-- ==== Sys2Proof/Tests/Slice0.lean ====
section
/-! SUPPORT. Tests of the model against the spec's vectors (95_test_vectors; each names its vector), the
well-formedness smoke, and a witness for the hypotheses of every obligation that has some. -/

namespace Sys2Proof.Tests

open Sys2Proof.Machine

/-- Whether an outcome is a next state that a check accepts. -/
def nextIs (o : Host.Outcome State Fault Refusal) (check : State → Bool) : Bool :=
  match o with
  | .next s => check s
  | .fault _ => false
  | .refused _ => false

/-- The reset state with `p` on the ports in the next step. -/
def withPort (cmd : U2) (rst : Bool) : State := presentPort ⟨cmd, rst⟩ State.reset

/-- The power-on state with `p` on the ports in the next step. -/
def bottomWithPort (cmd : U2) (rst : Bool) : State := presentPort ⟨cmd, rst⟩ State.powerOn

/-- A run that stands at a state and has recorded nothing. -/
def runAt (s : State) : Run := ⟨s, [], none⟩

/-! ### Well-formedness: an ill-formed term for each check -/

theorem test_next_zero_is_ill_formed : (Item.nextTimes 0).wf = false := by decide
theorem test_idle_zero_is_ill_formed : (Item.idleTimes 0).wf = false := by decide
theorem test_next_one_is_well_formed : (Item.nextTimes 1).wf = true := by decide

/-! ### Decoding: each command word written out bit by bit from 30_encoding R73, `op` in bits 1..0 -/

theorem test_decode_idle : decodeCmd (BitVec.ofBool false ++ BitVec.ofBool false) = .idle := by decide
theorem test_decode_init : decodeCmd (BitVec.ofBool false ++ BitVec.ofBool true) = .init := by decide
theorem test_decode_next : decodeCmd (BitVec.ofBool true ++ BitVec.ofBool false) = .next := by decide
theorem test_decode_rsvd : decodeCmd (BitVec.ofBool true ++ BitVec.ofBool true) = .rsvd := by decide
theorem test_decode_table_words :
    (List.range 5).map (decodeTableWord 8) =
      [some .idle, some .init, some .next, some .rsvd, none] := by decide
theorem test_decode_errors :
    decodeWord 1 0 = .error .tooShort ∧ decodeWord 8 6 = .error .tooWide := ⟨rfl, rfl⟩

/-! ### The generator (V-PRNG-3) -/

theorem test_draw_registers :
    [(0xFFFFFFFFFFFFFFFF#64, 0#64), (0#64, 0xFFFFFFFFFFFFFFFF#64), (0x0000000100000000#64, 0#64),
      (0x00000000FFFFFFFF#64, 0xFFFFFFFFFFFFFFFF#64),
      (0x123456789ABCDEF0#64, 0x0FEDCBA987654321#64)].map
      (fun p => (drawX p.1 p.2 0x2252E7CD98846FDD#64, drawW p.2 0x2252E7CD98846FDD#64)) =
    [(0x98846FDE2252E7CD#64, 0x2252E7CD98846FDD#64), (0x98846FDC2252E7CD#64, 0x2252E7CD98846FDC#64),
      (0x98846FDD2252E7CD#64, 0x2252E7CD98846FDD#64), (0x98846FDD2252E7CB#64, 0x2252E7CD98846FDC#64),
      (0x128ED3FED822BC08#64, 0x3240B3771FE9B2FE#64)] := by decide

theorem test_draw_results :
    drawResult 0x98846FDE2252E7CD#64 = 575858637 ∧
      drawResult 0x128ED3FED822BC08#64 = -668812280 := by decide

/-! ### The octave selector (V-TZ-1) -/

theorem test_selector_points :
    ([0, 1, 2, 4, 8, 16, 32, 64, 128, 255, 254, 192, 96, 0x30].map fun c =>
      (tz8 (BitVec.ofNat 8 c)).val) = [8, 0, 1, 2, 3, 4, 5, 6, 7, 0, 1, 6, 5, 4] := by decide

/-! ### Float values (V-SCALE-1, V-SCALE-2, V-NEXT-2, V-NEXT-6, V-NEXT-7) -/

theorem test_unscaled_vectors :
    [0, 1, -1, 16777217, 2147483583, 2147483584, -2147483585, -2147483648].map
      (unscaled Format.binary32) =
    [0x00000000#32, 0x30000000#32, 0xB0000000#32, 0x3C000000#32, 0x3F7FFFFF#32, 0x3F800000#32,
      0xBF800000#32, 0xBF800000#32] := by decide

theorem test_rescaled_vectors :
    ((List.finRange 9).map fun k => rescaled Format.binary32 k 0x3E894B9F#32) =
    [0x3E094B9F#32, 0x3DB70F7F#32, 0x3D894B9F#32, 0x3D5BAC32#32, 0x3D370F7F#32, 0x3D1CE8B6#32,
      0x3D094B9F#32, 0x3CF414A9#32, 0x3CDBAC32#32] := by decide

theorem test_binary64_second_sample :
    unscaled Format.binary64 (-321917448) = 0xBFC3301208266024#64 ∧
      newOut Format.binary64 0x3F9B75863DD084A6#64 0#64
        (newHold Format.binary64 0 (-321917448)) = 0xBFA8A560F1647DF5#64 ∧
      halved Format.binary64 0xBFA8A560F1647DF5#64 = 0xBF98A560F1647DF5#64 := by decide +kernel

theorem test_sub_stale_and_cancel :
    fpSub Format.binary32 0x3DD125DC#32 0x3CDBAC32#32 = 0x3D9A3AD0#32 ∧
      fpSub Format.binary32 0x3CDBAC32#32 0x3CDBAC32#32 = 0x00000000#32 := by decide

/-! ### Commands -/

/-- V-IDLE-1: `IDLE` keeps the sample. -/
theorem test_idle_keeps_sample :
    nextIs (exec .idle { State.reset with SAMPLE := 0x3C5BAC32#32 })
      (fun t => t.SAMPLE == 0x3C5BAC32#32) = true := by decide

/-- `IDLE` leaves ⊥ without a fault (41_accumulator R128). -/
theorem test_idle_in_bottom : nextIs (step State.powerOn) (fun t => !t.init) = true := by decide

/-- V-INIT-1, from a state with other values. -/
theorem test_init_clears :
    nextIs (exec .init { State.reset with S := 1, CNT := 7, OUT := 0x3E1C7378#32 })
      (fun t => t.S == 0x2252E7CD98846FDD#64 && t.CNT == 0 && t.OUT == 0) = true := by decide

/-- V-NEXT-1, call 1. -/
theorem test_next_first_call :
    nextIs (exec .next State.reset) (fun t =>
      readHold t 8 == 0x3CDBAC32#32 && t.OUT == 0x3CDBAC32#32 && t.CNT == 1 &&
        t.SAMPLE == 0x3C5BAC32#32) = true := by decide

/-- V-NEXT-5: the counter wraps and slot 0 gives way to the fresh value. -/
theorem test_next_counter_wraps :
    nextIs (exec .next (writeHold { State.reset with
        CNT := 255, X := 0xEEB49F5C6078A63E#64, W := 0x3094E5CAEBEB6D23#64, OUT := 0x3E099B62#32 }
        0 0xBE704B7D#32)) (fun t =>
      readHold t 0 == 0xBE88A9F9#32 && t.OUT == 0x3DD125DC#32 && t.CNT == 0 &&
        t.SAMPLE == 0x3D5125DC#32) = true := by decide

/-- V-RSVD-2: with `RST` asserted the reserved word is ignored. -/
theorem test_rsvd_with_reset :
    nextIs (step (withPort 0b11#2 true)) (fun t => t.CNT == 0 && t.init) = true := by decide

/-- V-UNINIT-3: the refusal comes before the `Uninitialised` check. -/
theorem test_rsvd_in_bottom :
    step (bottomWithPort 0b11#2 false) = .refused (.reservedCommand 0b11#2 1) := rfl

/-- V-UNINIT-1. -/
theorem test_next_in_bottom : step (bottomWithPort 0b10#2 false) = .fault (.uninitialised 1) := rfl

/-- A reset step at power-up gives the reset state. -/
theorem test_reset_from_power_up : step (bottomWithPort 0b11#2 true) = .next State.reset := rfl

/-! ### Listings (30_encoding R78, R79) -/

theorem test_listing :
    assemble "RESET ; RST, CMD 00\n\nNEXT*2\n  INIT ; 01\nRSVD".toList =
      .ok [⟨0b00#2, true⟩, cmdPort .next, cmdPort .next, cmdPort .init, cmdPort .rsvd] := by decide

theorem test_listing_refusals :
    assemble "NEXT*0".toList = .error .zeroRepeat ∧ assemble "next".toList = .error .unknownItem := by
  decide

theorem test_rendered_encoding :
    renderOps [0b01#2, 0b10#2, 0b11#2] = "01 10 11".toList := by decide

/-! ### Witnesses of hypotheses: a concrete state and operands that meet them all -/

theorem witness_TableWordIsTwoBits :
    (2 ≤ 2 ∧ 3 < 4) ∧ ((1 : Nat) < 2 ∨ (4 : Nat) ≤ 0) ∧ ((2 : Nat) < 2 ∨ (4 : Nat) ≤ 4) := by decide

theorem witness_StepRunsTheDecodedCommand : (portNow State.reset).rst = false := by decide

theorem witness_PresentedWordIsPerformedNext : 3 < 4 := by decide

theorem witness_ResetTakesPrecedence : (portNow (withPort 0b11#2 true)).rst = true := by decide

theorem witness_PriorityWithinOneStep :
    (portNow (bottomWithPort 0b11#2 true)).rst = true ∧
    ((portNow (bottomWithPort 0b11#2 false)).rst = false ∧
      (portNow (bottomWithPort 0b11#2 false)).cmd = 0b11#2) ∧
    ((portNow (bottomWithPort 0b10#2 false)).rst = false ∧
      (portNow (bottomWithPort 0b10#2 false)).cmd = 0b10#2 ∧
      (bottomWithPort 0b10#2 false).init = false) ∧
    ((portNow (withPort 0b10#2 false)).rst = false ∧ (portNow (withPort 0b10#2 false)).cmd ≠ 0b11#2 ∧
      ¬((portNow (withPort 0b10#2 false)).cmd = 0b10#2 ∧ (withPort 0b10#2 false).init = false)) := by
  decide

theorem witness_StepCompletesIffDutiesAreKept :
    (portNow (withPort 0b10#2 false)).cmd ≠ 0b11#2 ∧
      ((portNow (withPort 0b10#2 false)).cmd = 0b10#2 → (withPort 0b10#2 false).init = true) := by
  decide

theorem witness_ReservedWordIsRefused :
    ((portNow (withPort 0b11#2 false)).cmd = 0b11#2 ∧ (portNow (withPort 0b11#2 false)).rst = false) ∧
    ((portNow (withPort 0b11#2 true)).cmd = 0b11#2 ∧ (portNow (withPort 0b11#2 true)).rst = true) := by
  decide

/-- A run whose next step carries the reserved word. -/
theorem witness_ReservedWordIsRefused_run :
    (runAt (bottomWithPort 0b11#2 false)).state = bottomWithPort 0b11#2 false ∧
    (runAt (bottomWithPort 0b11#2 false)).mark = none ∧
    (portNow (bottomWithPort 0b11#2 false)).cmd = 0b11#2 ∧
    (portNow (bottomWithPort 0b11#2 false)).rst = false := by
  refine ⟨rfl, rfl, rfl, rfl⟩

theorem witness_ResetValues : (portNow (bottomWithPort 0b10#2 true)).rst = true := by decide

theorem witness_NextProducesTheSample :
    State.reset.init = true ∧ State.powerOn.init = false := ⟨rfl, rfl⟩

/-- Each command that completes, and for `NEXT` a slot that is not the selected one. -/
theorem witness_CommandFrames :
    exec .idle State.powerOn = .next State.powerOn ∧
      exec .init State.powerOn = .next (initRegs State.powerOn) ∧
      exec .next State.reset = .next (produceSample State.reset) ∧
      (7 : Fin 9) ≠ tz8 State.reset.CNT := ⟨rfl, rfl, rfl, by decide⟩

/-- Two states that differ in the sample and in a slot that is not the selected one. -/
theorem witness_NextDependsOnlyOnWhatItReads :
    let t := writeHold (writeSample State.reset 0x3F800000#32) 0 0x3F800000#32
    State.reset ≠ t ∧ State.reset.init = true ∧ t.init = true ∧ State.reset.S = t.S ∧
      State.reset.X = t.X ∧ State.reset.W = t.W ∧ State.reset.CNT = t.CNT ∧ State.reset.OUT = t.OUT ∧
      readHold State.reset (tz8 State.reset.CNT) = readHold t (tz8 t.CNT) := by decide

theorem witness_DrawDependsOnTheGeneratorAlone :
    State.reset ≠ { State.reset with CNT := 9 } ∧
      State.reset.S = ({ State.reset with CNT := 9 } : State).S ∧
      State.reset.X = ({ State.reset with CNT := 9 } : State).X ∧
      State.reset.W = ({ State.reset with CNT := 9 } : State).W := by decide

theorem witness_RefreshCadence : State.reset.init = true := rfl

/-- Finite operands and finite results, with a divisor other than zero. -/
theorem witness_OperationsRoundToNearestEven :
    fpFinite Format.binary32 (fpOfInt Format.binary32 16777217) = true ∧
    fpFinite Format.binary32 0x3F800000#32 = true ∧ fpFinite Format.binary32 0x40400000#32 = true ∧
    fpFinite Format.binary32 (fpAdd Format.binary32 0x3F800000#32 0x40400000#32) = true ∧
    fpFinite Format.binary32 (fpSub Format.binary32 0x3F800000#32 0x40400000#32) = true ∧
    fpFinite Format.binary32 (fpDiv Format.binary32 0x3F800000#32 0x40400000#32) = true ∧
    fpValue Format.binary32 0x40400000#32 ≠ 0 := by decide

/-- The same in binary64. -/
theorem witness_OperationsRoundToNearestEven_binary64 :
    fpFinite Format.binary64 (fpOfInt Format.binary64 9007199254740993) = true ∧
    fpFinite Format.binary64 0x3FF0000000000000#64 = true ∧
    fpFinite Format.binary64 0x4008000000000000#64 = true ∧
    fpFinite Format.binary64 (fpAdd Format.binary64 0x3FF0000000000000#64 0x4008000000000000#64) = true ∧
    fpFinite Format.binary64 (fpSub Format.binary64 0x3FF0000000000000#64 0x4008000000000000#64) = true ∧
    fpFinite Format.binary64 (fpDiv Format.binary64 0x3FF0000000000000#64 0x4008000000000000#64) = true ∧
    fpValue Format.binary64 0x4008000000000000#64 ≠ 0 := by decide +kernel

/-- In binary32: finite operands whose sum, difference and quotient overflow, and some whose do not; an
integer on each side of the bound. -/
theorem witness_ResultsOverflowFromTheMidpoint :
    fpOverflowBound Format.binary32 = (2 ^ 25 - 1) * 2 ^ 252 ∧
    fpFinite Format.binary32 0x7F7FFFFF#32 = true ∧ fpFinite Format.binary32 0xFF7FFFFF#32 = true ∧
    fpFinite Format.binary32 0x00000001#32 = true ∧ fpValue Format.binary32 0x00000001#32 ≠ 0 ∧
    (let v := fpValue Format.binary32
     fpOverflowBound Format.binary32 * 1 ≤ (v 0x7F7FFFFF#32 + v 0x7F7FFFFF#32).natAbs ∧
     fpOverflowBound Format.binary32 * 1 ≤ (v 0xFF7FFFFF#32 - v 0x7F7FFFFF#32).natAbs ∧
     fpOverflowBound Format.binary32 * (v 0x00000001#32).natAbs ≤
       (v 0x7F7FFFFF#32).natAbs * fpUnit Format.binary32 ∧
     (v 0x7F7FFFFF#32 + v 0x00000001#32).natAbs < fpOverflowBound Format.binary32 * 1 ∧
     (v 0x7F7FFFFF#32 - v 0x7F7FFFFF#32).natAbs < fpOverflowBound Format.binary32 * 1 ∧
     (v 0x00000001#32).natAbs * fpUnit Format.binary32 <
       fpOverflowBound Format.binary32 * (v 0x00000001#32).natAbs) ∧
    2 ^ 127 * fpUnit Format.binary32 < fpOverflowBound Format.binary32 * 1 ∧
    fpOverflowBound Format.binary32 * 1 ≤ 2 ^ 128 * fpUnit Format.binary32 := by decide +kernel

/-- In binary64, from the largest finite value. -/
theorem witness_ResultsOverflowFromTheMidpoint_binary64 :
    fpFinite Format.binary64 0x7FEFFFFFFFFFFFFF#64 = true ∧
    (let v := fpValue Format.binary64 0x7FEFFFFFFFFFFFFF#64
     v.natAbs < fpOverflowBound Format.binary64 ∧
     fpOverflowBound Format.binary64 ≤ (v + v).natAbs) := by decide +kernel

theorem witness_RationalsRoundToNearestEven :
    fpFinite Format.binary32 (fpOfRatio Format.binary32 true 1 3) = true ∧
      fpFinite Format.binary64 (fpOfRatio Format.binary64 true 1 3) = true := by decide +kernel

theorem witness_InfinityAndZeroArithmetic :
    fpUnpack Format.binary32 0x7F800000#32 = .inf false ∧
    fpUnpack Format.binary32 0xFF800000#32 = .inf (!false) ∧
    fpUnpack Format.binary32 0x80000001#32 = .fin true 1 ∧
    fpUnpack Format.binary32 0x80000000#32 = .fin true 0 ∧
    fpUnpack Format.binary64 0xFFF0000000000000#64 = .inf true ∧
    fpUnpack Format.binary64 0x0000000000000001#64 = .fin false 1 ∧
    fpUnpack Format.binary64 0x0000000000000000#64 = .fin false 0 := by decide +kernel

/-- The largest finite value twice, and with the value that just does not carry it over. -/
theorem witness_SumOverflowsToInfinity :
    fpFinite Config.fmt 0x7F7FFFFF#32 = true ∧ fpFinite Config.fmt 0x73000000#32 = true ∧
      fpFinite Config.fmt 0x72FFFFFF#32 = true ∧
      (2 ^ 25 - 1) * 2 ^ 252 ≤ |fpValue Config.fmt 0x7F7FFFFF#32 + fpValue Config.fmt 0x73000000#32| ∧
      |fpValue Config.fmt 0x7F7FFFFF#32 + fpValue Config.fmt 0x72FFFFFF#32| <
        (2 ^ 25 - 1) * 2 ^ 252 := by decide +kernel

theorem witness_InvalidOperationsGiveNan :
    (fpUnpack Format.binary32 0x7F800001#32 = .nan ∧
      fpUnpack Format.binary32 0x7F800000#32 = .inf false ∧
      fpUnpack Format.binary32 0xFF800000#32 = .inf (!false) ∧
      fpUnpack Format.binary32 0x00000000#32 = .fin false 0 ∧
      fpUnpack Format.binary32 0x80000000#32 = .fin true 0) ∧
    (fpUnpack Format.binary64 0x7FF0000000000001#64 = .nan ∧
      fpUnpack Format.binary64 0x7FF0000000000000#64 = .inf false ∧
      fpUnpack Format.binary64 0xFFF0000000000000#64 = .inf (!false) ∧
      fpUnpack Format.binary64 0x0000000000000000#64 = .fin false 0 ∧
      fpUnpack Format.binary64 0x8000000000000000#64 = .fin true 0) := by decide +kernel

/-- The ends of the draw's range and the ends of each clause. -/
theorem witness_UnscaledValueOfADraw :
    ∀ r ∈ [(-2147483648 : Int), -2147483584, -16777216, 0, 16777216, 2147483584, 2147483647],
      -2 ^ 31 ≤ r ∧ r < 2 ^ 31 := by decide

> **Work request**: Please give an exact copy of the lines above, beginning with the line containing "selector (V-TZ-1) -/" and running through the line containing "(fun t => t.S == 0x2252E7CD98846FDD#64", and of no other lines.

> **Output for this exercise**:
/-! ### The octave selector (V-TZ-1) -/

theorem test_selector_points :
    ([0, 1, 2, 4, 8, 16, 32, 64, 128, 255, 254, 192, 96, 0x30].map fun c =>
      (tz8 (BitVec.ofNat 8 c)).val) = [8, 0, 1, 2, 3, 4, 5, 6, 7, 0, 1, 6, 5, 4] := by decide

/-! ### Float values (V-SCALE-1, V-SCALE-2, V-NEXT-2, V-NEXT-6, V-NEXT-7) -/

theorem test_unscaled_vectors :
    [0, 1, -1, 16777217, 2147483583, 2147483584, -2147483585, -2147483648].map
      (unscaled Format.binary32) =
    [0x00000000#32, 0x30000000#32, 0xB0000000#32, 0x3C000000#32, 0x3F7FFFFF#32, 0x3F800000#32,
      0xBF800000#32, 0xBF800000#32] := by decide

theorem test_rescaled_vectors :
    ((List.finRange 9).map fun k => rescaled Format.binary32 k 0x3E894B9F#32) =
    [0x3E094B9F#32, 0x3DB70F7F#32, 0x3D894B9F#32, 0x3D5BAC32#32, 0x3D370F7F#32, 0x3D1CE8B6#32,
      0x3D094B9F#32, 0x3CF414A9#32, 0x3CDBAC32#32] := by decide

theorem test_binary64_second_sample :
    unscaled Format.binary64 (-321917448) = 0xBFC3301208266024#64 ∧
      newOut Format.binary64 0x3F9B75863DD084A6#64 0#64
        (newHold Format.binary64 0 (-321917448)) = 0xBFA8A560F1647DF5#64 ∧
      halved Format.binary64 0xBFA8A560F1647DF5#64 = 0xBF98A560F1647DF5#64 := by decide +kernel

theorem test_sub_stale_and_cancel :
    fpSub Format.binary32 0x3DD125DC#32 0x3CDBAC32#32 = 0x3D9A3AD0#32 ∧
      fpSub Format.binary32 0x3CDBAC32#32 0x3CDBAC32#32 = 0x00000000#32 := by decide

/-! ### Commands -/

/-- V-IDLE-1: `IDLE` keeps the sample. -/
theorem test_idle_keeps_sample :
    nextIs (exec .idle { State.reset with SAMPLE := 0x3C5BAC32#32 })
      (fun t => t.SAMPLE == 0x3C5BAC32#32) = true := by decide

/-- `IDLE` leaves ⊥ without a fault (41_accumulator R128). -/
theorem test_idle_in_bottom : nextIs (step State.powerOn) (fun t => !t.init) = true := by decide

/-- V-INIT-1, from a state with other values. -/
theorem test_init_clears :
    nextIs (exec .init { State.reset with S := 1, CNT := 7, OUT := 0x3E1C7378#32 })
      (fun t => t.S == 0x2252E7CD98846FDD#64 && t.CNT == 0 && t.OUT == 0) = true := by decide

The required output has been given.